• Work required
Would you return, word for word, the lines of the data below from the line with "(R92, R94). -/" through the line with "opcode (R94). -/", and no others?
====
/-- Format N's fields fix a word. -/
theorem word_ext_formatN {v w : Word} (hop : opcodeField v = opcodeField w) (hzero : zeroFieldN v = zeroFieldN w) :
    v = w := by
  rw [← append_formatN_fields v, ← append_formatN_fields w, hop, hzero]

/-- Format R's fields fix a word. -/
theorem word_ext_formatR {v w : Word} (hop : opcodeField v = opcodeField w) (hrnd : rndField v = rndField w)
    (hzero : zeroFieldR v = zeroFieldR w) : v = w :=
  word_ext_formatN hop <| by rw [← append_zeroFieldR_rndField v, ← append_zeroFieldR_rndField w, hrnd, hzero]

/-- R93's mask for ARK keeps the opcode. -/
theorem opcodeField_and_arkMask (w : Word) : opcodeField (w &&& 0xFFFFF0FF#32) = opcodeField w :=
  BitVec.extractLsb'_and.trans BitVec.and_allOnes

/-- R93's mask for ARK clears the round. -/
theorem rndField_and_arkMask (w : Word) : rndField (w &&& 0xFFFFF0FF#32) = 0#4 :=
  BitVec.extractLsb'_and.trans BitVec.and_zero

/-- R93's mask for ARK keeps the zero field. -/
theorem zeroFieldR_and_arkMask (w : Word) : zeroFieldR (w &&& 0xFFFFF0FF#32) = zeroFieldR w :=
  BitVec.extractLsb'_and.trans BitVec.and_allOnes

/-- R93's ARK row is matched exactly by the words with ARK's opcode and nothing in the zero field. -/
theorem and_arkMask_eq_iff (w : Word) :
    w &&& 0xFFFFF0FF#32 = 0x00000030#32 ↔ opcodeField w = 0x30#8 ∧ zeroFieldR w = 0#20 := by
  rw [← opcodeField_and_arkMask w, ← zeroFieldR_and_arkMask w]
  constructor
  · intro h
    rw [h]
    decide
  · rintro ⟨hop, hzero⟩
    exact word_ext_formatR hop (rndField_and_arkMask w) hzero

/-! ## Decoding by the fields -/

/-- A word with ARK's opcode decodes by its zero field and its round (R92, R94). -/
theorem decode_ok_iff_of_ark {w : Word} {i : Instr} (hop : opcodeField w = 0x30#8) :
    decode w = .ok i ↔ zeroFieldR w = 0#20 ∧ (rndField w).toNat ≤ Config.nr ∧ i = .ark (rndField w) := by
  rw [decode, if_pos hop]
  by_cases hzero : zeroFieldR w = 0#20
  · by_cases hrnd : Config.nr < (rndField w).toNat
    · simp [hzero, hrnd]
    · simp [hzero, hrnd, not_lt.1 hrnd, eq_comm]
  · simp [hzero]

/-- A word with any other opcode decodes by its zero field and its opcode (R94). -/
theorem decode_ok_iff_of_not_ark {w : Word} {i : Instr} (hop : opcodeField w ≠ 0x30#8) :
    decode w = .ok i ↔ zeroFieldN w = 0#24 ∧ decodeFormatN (opcodeField w).toNat = .ok i := by
  rw [decode, if_neg hop]
  by_cases hzero : zeroFieldN w = 0#24
  · simp [hzero]
  · simp [hzero]

/-- A format-N opcode is looked up to the well-formed command that has it. -/
theorem opcode_of_decodeFormatN {op : Nat} {i : Instr} (h : decodeFormatN op = .ok i) :
    i.opcode.toNat = op ∧ i.WellFormed := by
  unfold decodeFormatN at h
  split at h <;> cases h <;> exact ⟨rfl, rfl⟩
====
• Your solution
/-- A word with ARK's opcode decodes by its zero field and its round (R92, R94). -/
theorem decode_ok_iff_of_ark {w : Word} {i : Instr} (hop : opcodeField w = 0x30#8) :
    decode w = .ok i ↔ zeroFieldR w = 0#20 ∧ (rndField w).toNat ≤ Config.nr ∧ i = .ark (rndField w) := by
  rw [decode, if_pos hop]
  by_cases hzero : zeroFieldR w = 0#20
  · by_cases hrnd : Config.nr < (rndField w).toNat
    · simp [hzero, hrnd]
    · simp [hzero, hrnd, not_lt.1 hrnd, eq_comm]
  · simp [hzero]

/-- A word with any other opcode decodes by its zero field and its opcode (R94). -/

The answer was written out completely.